WORK TASK | Which lines of the records contain the word "address"? Copy each one.

(Saved data entries)
/-- The map with `x` at key `k` in canonical form: writing the default removes the entry. -/
def SMap.set {α : Type} [DecidableEq α] (d : α) (m : SMap α) (k : Nat) (x : α) : SMap α :=
  if x = d then m.del k else m.put k x

/-- Is the key listed? -/
def SMap.has {α : Type} (m : SMap α) (k : Nat) : Bool := m.any fun p => p.1 == k

/-- Every listed key is above `b`, keys rise, and no entry holds the default. -/
def SMap.wfFrom {α : Type} [DecidableEq α] (d : α) : Nat → SMap α → Bool
  | _, [] => true
  | b, (i, x) :: m => decide (b ≤ i) && decide (x ≠ d) && SMap.wfFrom d (i + 1) m

/-- The canonical form of a sparse map. -/
def SMap.wf {α : Type} [DecidableEq α] (d : α) (m : SMap α) : Bool := SMap.wfFrom d 0 m

/-! ### Memories -/

/-- One byte of a memory; a byte nothing has written reads 0 (R105, R129). -/
def Mem.get (m : Mem) (a : Nat) : Byte := SMap.get (0 : Byte) m a

/-- A memory with one byte written. -/
def Mem.set (m : Mem) (a : Nat) (b : Byte) : Mem := SMap.set (0 : Byte) m a b

/-- The canonical form of a memory. -/
def Mem.wf (m : Mem) : Bool := SMap.wf (0 : Byte) m

/-- `n` bytes from address `a`. -/
def Mem.bytes (m : Mem) (a n : Nat) : List Byte := (List.range n).map fun i => m.get (a + i)

/-- A memory with the bytes of a list written from address `a`. -/
def Mem.write (m : Mem) (a : Nat) : List Byte → Mem
  | [] => m
  | b :: bs => Mem.write (m.set a b) (a + 1) bs

/-- A memory with the enabled bytes of a list written from address `a`. -/
def Mem.writeMask (m : Mem) (a : Nat) : List (Option Byte) → Mem
  | [] => m
  | none :: bs => Mem.writeMask m (a + 1) bs
  | some b :: bs => Mem.writeMask (m.set a b) (a + 1) bs

/-- A memory with the bytes from `a` up to `b` returned to 0. -/
def Mem.clear (m : Mem) (a b : Nat) : Mem := m.filter fun p => decide (p.1 < a ∨ b ≤ p.1)

/-- Insert into a sorted list of numbers without repeats. -/
def insertNat (k : Nat) : List Nat → List Nat
  | [] => [k]
  | i :: l => if k < i then k :: i :: l else if i = k then i :: l else i :: insertNat k l

/-! ### Bit fields -/

/-- Bits `lo` to `lo + n - 1` of a word, as a number. -/
def field (w : Word) (lo n : Nat) : Nat := (w.extractLsb' lo n).toNat

/-- A word with bits `lo` to `lo + n - 1` holding `v`. -/
def place (lo n v : Nat) : Word := BitVec.ofNat 64 ((v % 2 ^ n) <<< lo)

/-- A one-bit field. -/
def flag (lo : Nat) (b : Bool) : Word := if b then place lo 1 1 else 0

/-- The sum of `n` and 1, stopped at the greatest value of the width. -/
def satInc {w : Nat} (n : BitVec w) : BitVec w := if n = BitVec.allOnes w then n else n + 1

/-- The sum of `n` and `k`, stopped at the greatest value of the width. -/
def satAdd {w : Nat} (n : BitVec w) (k : Nat) : BitVec w :=
  if n.toNat + k < 2 ^ w then BitVec.ofNat w (n.toNat + k) else BitVec.allOnes w

/-- The 48 bits of an engine address that an access uses (R214). -/
def ea48 (a : Word) : Word := a &&& 0xFFFFFFFFFFFF#64

/-! ### Parts of the state -/

namespace State

/-- A physical engine. -/
def eng (s : State) (e : Nat) : Engine := SMap.get {} s.engines e

/-- The state with one engine replaced. -/
def setEng (s : State) (e : Nat) (x : Engine) : State := { s with engines := s.engines.put e x }

/-- The state with one engine changed. -/
def modEng (s : State) (e : Nat) (f : Engine → Engine) : State := s.setEng e (f (s.eng e))

/-- A square. -/
def sqr (s : State) (i : Nat) : Square := SMap.get {} s.squares i

/-- The state with one square replaced. -/
def setSq (s : State) (i : Nat) (x : Square) : State := { s with squares := s.squares.put i x }

/-- The state with one square changed. -/
def modSq (s : State) (i : Nat) (f : Square → Square) : State := s.setSq i (f (s.sqr i))

/-- A rank controller, by rank less 1. -/
def rank (s : State) (k : Nat) : Rank := SMap.get {} s.ranks k

/-- The state with one rank controller changed. -/
def modRank (s : State) (k : Nat) (f : Rank → Rank) : State :=
  { s with ranks := s.ranks.put k (f (s.rank k)) }

/-- A context. -/
def ctx (s : State) (c : Byte) : Ctx := SMap.get {} s.ctxs c.toNat

/-- The state with one context changed. -/
def modCtx (s : State) (c : Byte) (f : Ctx → Ctx) : State :=
  { s with ctxs := s.ctxs.put c.toNat (f (s.ctx c)) }

/-- A copy of the map command registers, by logical engine number; 512 is the host map port. -/
def mapCopy (s : State) (n : Nat) : MapCopy := SMap.get {} s.hub.copies n

/-- The state with one copy of the map command registers changed. -/
def modCopy (s : State) (n : Nat) (f : MapCopy → MapCopy) : State :=
  { s with hub := { s.hub with copies := s.hub.copies.put n (f (s.mapCopy n)) } }

/-- The state with something more having left the part. -/
def emit (s : State) (o : Out) : State := { s with out := o :: s.out }

end State

/-! ### Logical and physical engines -/

/-- The physical position that carries logical engine `n` of a square; 15 when unavailable (R13). -/
def posOf (q : Square) (n : Nat) : Nat := (q.map.extractLsb' (4 * n) 4).toNat

/-- The logical engines of a square that are available (R13). -/
def availLogical (q : Square) : List Nat := (List.range 8).filter fun n => decide (posOf q n < 9)

/-- The logical engine, 0 to 7, that a physical position carries (R9 to R14). -/
def logicalOf (q : Square) (p : Nat) : Option Nat :=
  (List.range 8).find? fun n => posOf q n == p

/-- The logical engine number of a physical engine: square index times 8 plus logical engine. -/
def lengOf (s : State) (e : Nat) : Option Nat :=
  (logicalOf (s.sqr (e / 9)) (e % 9)).map fun n => e / 9 * 8 + n

/-- The physical engine that carries a logical engine number. -/
def engOf (s : State) (n : Nat) : Option Nat :=
  let p := posOf (s.sqr (n / 8)) (n % 8)
  if p < 9 then some (n / 8 * 9 + p) else none

/-- The available physical engines of a square, in order of logical number. -/
def availEngs (s : State) (sq : Nat) : List Nat :=
  (availLogical (s.sqr sq)).map fun n => sq * 9 + posOf (s.sqr sq) n

/-- A paired square that is the partner (R409: the primary has the lower index). -/
def isPartner (s : State) (sq : Nat) : Bool :=
  (s.sqr sq).paired && decide ((s.sqr sq).partner.toNat < sq)

/-- The primary of a square: its partner's index for a partner square, else the square. -/
def primaryOf (s : State) (sq : Nat) : Nat :=
  if isPartner s sq then (s.sqr sq).partner.toNat else sq

/-- The twin of an engine of a paired square: the engine of the same logical number in the other
    square (R410). -/
def twinOf (s : State) (e : Nat) : Option Nat :=
  let q := s.sqr (e / 9)
  if q.paired then
    match logicalOf q (e % 9) with
    | some n =>
      let o := q.partner.toNat
      if posOf (s.sqr o) n < 9 then some (o * 9 + posOf (s.sqr o) n) else none
    | none => none
  else none

/-! ### Partitions -/

/-- The partition section that names a partition. -/
def partOf (s : State) (p : Nat) : Option Partition :=
  s.board.parts.find? fun x => x.num.toNat == p

/-- The partition of a square (R55). -/
def sqPart (s : State) (sq : Nat) : Option Partition :=
  if (s.sqr sq).assigned then partOf s (s.sqr sq).part.toNat else none

/-- The partition of a context (R56). -/
def ctxPart (s : State) (c : Byte) : Option Partition :=
  s.board.parts.find? fun x => x.ctxmask.getLsbD c.toNat

/-- Does a partition hold a context? -/
def Partition.hasCtx (p : Partition) (c : Byte) : Bool := p.ctxmask.getLsbD c.toNat

/-- Does a partition hold a square? -/
def Partition.hasSq (p : Partition) (i : Nat) : Bool := p.sqmask.getLsbD i

/-- Is a page index in the job-space range of a partition (R84)? -/
def Partition.hasPage (p : Partition) (i : Nat) : Bool :=
  decide (p.pgFirst ≤ i ∧ i < p.pgFirst + p.pgCount)

/-- Is a physical page in the HBM share of a partition (R84)? -/
def Partition.hasFrame (p : Partition) (i : Nat) : Bool :=
  decide (p.hbFirst ≤ i ∧ i < p.hbFirst + p.hbCount)

/-- The home rank of a partition, less 1: the lowest rank that holds one of its squares (R58). -/
def Partition.home (p : Partition) : Nat :=
  (((List.range 64).find? fun i => p.sqmask.getLsbD i).getD 0) / 8

/-- The home rank controller of a job, less 1 (R58): that of its context's partition as the structure stands. -/
def jobHome (s : State) (j : Job) : Nat := ((ctxPart s j.ctx).map Partition.home).getD j.home

/-! ### Records of the NV store -/

/-- The value of a two-copy record for a count: the valid copy with the higher value (R494). -/
def NvRec.count {w : Nat} (r : NvRec (BitVec w)) : Option (BitVec w) :=
  match r.a, r.b with
  | some (_, x), some (_, y) => some (if y.toNat < x.toNat then x else y)
  | some (_, x), none => some x
  | none, some (_, y) => some y
  | none, none => none

/-- The value of any other two-copy record: the valid copy with the higher write count (R494). -/
def NvRec.value {α : Type} (r : NvRec α) : Option α :=
  match r.a, r.b with
  | some (i, x), some (j, y) => some (if i < j then y else x)
  | some (_, x), none => some x
  | none, some (_, y) => some y
  | none, none => none

/-- The greatest write count of a record's valid copies. -/
def NvRec.writes {α : Type} (r : NvRec α) : Nat :=
  max ((r.a.map Prod.fst).getD 0) ((r.b.map Prod.fst).getD 0)

/-- A record written: one copy in full and then the other (R494). -/
def NvRec.put {α : Type} (r : NvRec α) (x : α) : NvRec α :=
  ⟨some (r.writes + 1, x), some (r.writes + 1, x)⟩

/-- Does a latent error spoil a record (R499)? -/
def Nv.bad (n : Nv) (f : NvFlaw) : Bool := n.flaws.any fun p => p.1 == f

/-- A record written afresh, without its latent error. -/
def Nv.renewed (n : Nv) (f : NvFlaw) : Nv :=
  { n with flaws := n.flaws.filter fun p => p.1 ≠ f, soft := n.soft.filter fun x => x ≠ f }

/-- A two-copy record as it is read: a copy that an error spoils fails its own SHA-512 (R494, R499).  The records
    are numbered in the order of their fields. -/
def Nv.held {α : Type} (n : Nv) (k : Nat) (r : NvRec α) : NvRec α :=
  { a := if n.bad (.counter k false) then none else r.a, b := if n.bad (.counter k true) then none else r.b }

/-- The key of a slot: one that an error spoils reads as EMPTY (R499). -/
def Nv.keyAt (n : Nv) (i : Nat) : List Byte := if n.bad (.key i) then [] else n.keys.toList.getD i []

/-- A firmware slot: one that an error spoils is not complete (R499). -/
def Nv.fwAt (n : Nv) (slotB : Bool) : ImgSlot :=
  let x := n.fw.toList.getD (if slotB then 1 else 0) {}
  if n.bad (.firmware slotB) then { x with complete := false } else x

/-- A structure slot: one that an error spoils is not complete (R499). -/
def Nv.stAt (n : Nv) (slotB : Bool) : ImgSlot :=
  let x := n.st.toList.getD (if slotB then 1 else 0) {}
  if n.bad (.structure_ slotB) then { x with complete := false } else x

/-- A retained ledger entry as it is read: 128 bytes of 0xFF where an error spoils its slot (R499). -/
def Nv.shown (n : Nv) (e : List Byte) : List Byte :=
  if n.bad (.ledger (fieldAt e 0 8 % 65536)) then List.replicate 128 0xFF else e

TASK SOLUTION |
/-- `n` bytes from address `a`. -/
/-- A memory with the bytes of a list written from address `a`. -/
/-- A memory with the enabled bytes of a list written from address `a`. -/
/-- The 48 bits of an engine address that an access uses (R214). -/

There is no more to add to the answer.